=== Supplied data ===

/-- A context that is idle with nothing in flight keeps its result, unless its `MAC` is accepted or
the core is reset (R231): every other change of a result is one of a busy context. -/
theorem Effect.exists_resultKept (he : Effect s t) (hr : t.resets = s.resets)
    (hx : s.ctxs[c]? = some x) (idle : x.busy = false) (hempty : x.port.infl = .empty) :
    ∃ y, t.ctxs[c]? = some y ∧ ResultKept x t y := by
  have notBusy {z : Context} {P : Prop} (hb : z.busy = true) (hzx : z = x) : P := by
    cases idle.symm.trans (hzx ▸ hb)
  cases he with
  | nothing | replied | rejected | prepareIllegal | prepareStart | keyWrite | deriveSend
  | deriveReceive | deriveFail | providerDerivation => exact ⟨x, hx, .of_unchanged⟩
  | macStart d z _ hz =>
    rw [macStart_eq]
    exact exists_resultKept_updateCtx hx hz fun _ _ => .inr ⟨rfl, rfl⟩
  | msglenWrite d z v hz => exact exists_resultKept_updateCtx hx hz fun _ _ => .inl ⟨rfl, rfl, rfl⟩
  | msgptrWrite d z v hz => exact exists_resultKept_updateCtx hx hz fun _ _ => .inl ⟨rfl, rfl, rfl⟩
  | data8 d z v hz => exact exists_resultKept_updateCtx hx hz fun _ _ => .inl ⟨rfl, rfl, rfl⟩
  | data32 d z v hz => exact exists_resultKept_updateCtx hx hz fun _ _ => .inl ⟨rfl, rfl, rfl⟩
  | tagSend d z hz hb => exact exists_resultKept_updateCtx hx hz fun _ => notBusy hb
  | tagReceive d z b hz hb => exact exists_resultKept_updateCtx hx hz fun _ => notBusy hb
  | tagReceiveLast d z b hz hb =>
    rw [tagReceiveLast_eq]
    exact exists_resultKept_updateCtx hx hz fun _ => notBusy hb
  | tagFail d z b hz hb =>
    rw [tagFail_eq]
    exact exists_resultKept_updateCtx hx hz fun _ => notBusy hb
  | providerContext d z q hz hi =>
    refine exists_resultKept_updateCtx hx hz fun _ hzx => ?_
    rw [hzx, hempty] at hi
    cases hi
  | reset => exact absurd hr (Nat.succ_ne_self _)

/-- A finished context is idle with nothing in flight (R63 d, e). -/
theorem Context.Inv.idle_of_done {cap : Word} (h : x.Inv cap) (hdone : x.done = true) :
    x.busy = false ∧ x.port.infl = .empty := by
  have idle := h.doneIdle hdone
  exact ⟨idle, not_not.mp fun hi => nomatch idle.symm.trans (h.inFlight hi).1⟩

/-- What a step makes of the result of a finished context (R231). -/
theorem step_exists_resultKept (hs : s.Inv) (hx : s.ctxs[c]? = some x) (hdone : x.done = true)
    (h : step s = .next t) :
    (∃ y, t.ctxs[c]? = some y ∧ ResultKept x t y) ∨ ∃ rest, s.input = .reset :: rest := by
  obtain ⟨idle, hempty⟩ := (hs.context hx).idle_of_done hdone
  rcases step_split h with ⟨-, -, rfl⟩ | ⟨rest, hreset, -⟩ | ⟨e, u, -, hu, -, he, hr⟩
  · exact .inl ⟨x, hx, .of_unchanged⟩
  · exact .inr ⟨rest, hreset⟩
  · rw [hu] at he hr
    exact .inl (he.exists_resultKept hr hx idle hempty)

end

/-! ### The obligations -/

/-- Settles O18: the checks of the two commands, in their order. -/
theorem commandChecksInOrder : Obligations.CommandChecksInOrder := by
  rintro s _ v rfl
  rw [perform_cmdWrite]
  cases hd : decode v with
  | error e =>
    rw [command_of_decode_error hd]
    rfl
  | ok i =>
    rw [command_of_decode_ok hd]
    by_cases hf : s.pstate = .fatal
    · rw [exec_fatal i hf]
      cases i <;> simp only [if_pos hf] <;> rfl
    cases i with
    | prepare n =>
      simp only [if_neg hf]
      split_ifs with hu hn
      · rw [exec_prepare_badState hf hu]; rfl
      · rw [exec_prepare_unprepared (not_not.mp hu), if_pos hn]; rfl
      · rw [exec_prepare_unprepared (not_not.mp hu), if_neg hn]; rfl
    | mac c =>
      simp only [if_neg hf]
      split_ifs with hp
      · rw [exec_mac_badState hf hp]; rfl
      replace hp := not_not.mp hp
      cases hx : s.ctxs[c]? with
      | none => rw [exec_mac_badContext hp hx]; rfl
      | some x =>
        dsimp only
        split_ifs with hb hlen
        · rw [exec_mac_contextBusy hp hx hb]; rfl
        · rw [exec_mac_badLength hp hx (Bool.eq_false_iff.mpr hb) hlen]; rfl
        · rw [exec_mac_accepted hp hx (Bool.eq_false_iff.mpr hb) (BitVec.not_lt.mp hlen),
            macStart_eq_set hx]
          rfl

/-- Settles O20: `PREPARE` changes no context, `MAC` only the computation of its own. -/
theorem commandFrame : Obligations.CommandFrame := by
  intro i s t h
  cases i with
  | prepare n =>
    rw [exec_prepare_frame h]
    exact ⟨rfl, rfl, rfl, rfl, rfl, rfl, rfl, rfl, rfl, rfl, rfl, fun _ _ => rfl, nofun,
      fun c x hx => ⟨x, hx, rfl, rfl, rfl, fun _ => rfl, fun _ => rfl⟩⟩
  | mac c =>
    obtain ⟨r, f, rfl, hf⟩ := exec_mac_frame h
    refine ⟨rfl, rfl, rfl, rfl, rfl, updateCtx_nctx _ c f, rfl, rfl, rfl, rfl, rfl, nofun,
      fun _ _ => ⟨rfl, rfl, rfl, rfl⟩, fun d x hx => ?_⟩
    by_cases hd : c = d
    · subst hd
      refine ⟨f x, updateCtx_getElem?_self hx f, ?_⟩
      rw [hf x]
      exact ⟨rfl, rfl, rfl, fun _ => rfl, absurd rfl⟩
    · refine ⟨x, ?_, rfl, rfl, rfl, fun _ => rfl, fun _ => rfl⟩
      rw [updateCtx_getElem?, if_neg hd]
      exact hx

/-- Settles O35: of the effects only an accepted `MAC` of the context and a reset touch the result of
a finished context. -/
theorem resultStaysReadable : Obligations.ResultStaysReadable := by
  intro s t c x hs hx hdone h
  rcases step_exists_resultKept hs hx hdone h with
    ⟨y, hy, ⟨hd, he, ha⟩ | ⟨hb, hrej⟩⟩ | hreset
  · exact .inl ⟨y, hy, hd.trans hdone, he, ha⟩
  · exact .inr (.inl ⟨y, hy, hb, hrej⟩)
  · exact .inr (.inr hreset)

/-- Settles O13: in `UNPREPARED` only the length decides. -/
theorem prepareIllegalLength : Obligations.PrepareIllegalLength := by
  intro s n hp h16 h24 h32
  rw [exec_prepare_unprepared hp, if_neg (by simp [h16, h24, h32])]
  rfl

/-- Settles O14: the derivation starts, and `KEY` is locked outside `UNPREPARED`. -/
theorem prepareLegalLengthStarts : Obligations.PrepareLegalLengthStarts := by
  intro s n hp hn
  refine ⟨prepareStart n s, ?_, rfl, fun k => rfl⟩
  rw [exec_prepare_unprepared hp, if_pos hn]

===

* Task to carry out
Restate the entries above word for word, beginning with their first line and ending with the line holding "data32 d z v"; omit everything else.

* Task result
/-- A context that is idle with nothing in flight keeps its result, unless its `MAC` is accepted or
the core is reset (R231): every other change of a result is one of a busy context. -/
theorem Effect.exists_resultKept (he : Effect s t) (hr : t.resets = s.resets)
    (hx : s.ctxs[c]? = some x) (idle : x.busy = false) (hempty : x.port.infl = .empty) :
    ∃ y, t.ctxs[c]? = some y ∧ ResultKept x t y := by
  have notBusy {z : Context} {P : Prop} (hb : z.busy = true) (hzx : z = x) : P := by
    cases idle.symm.trans (hzx ▸ hb)
  cases he with
  | nothing | replied | rejected | prepareIllegal | prepareStart | keyWrite | deriveSend
  | deriveReceive | deriveFail | providerDerivation => exact ⟨x, hx, .of_unchanged⟩
  | macStart d z _ hz =>
    rw [macStart_eq]
    exact exists_resultKept_updateCtx hx hz fun _ _ => .inr ⟨rfl, rfl⟩
  | msglenWrite d z v hz => exact exists_resultKept_updateCtx hx hz fun _ _ => .inl ⟨rfl, rfl, rfl⟩
  | msgptrWrite d z v hz => exact exists_resultKept_updateCtx hx hz fun _ _ => .inl ⟨rfl, rfl, rfl⟩
  | data8 d z v hz => exact exists_resultKept_updateCtx hx hz fun _ _ => .inl ⟨rfl, rfl, rfl⟩
  | data32 d z v hz => exact exists_resultKept_updateCtx hx hz fun _ _ => .inl ⟨rfl, rfl, rfl⟩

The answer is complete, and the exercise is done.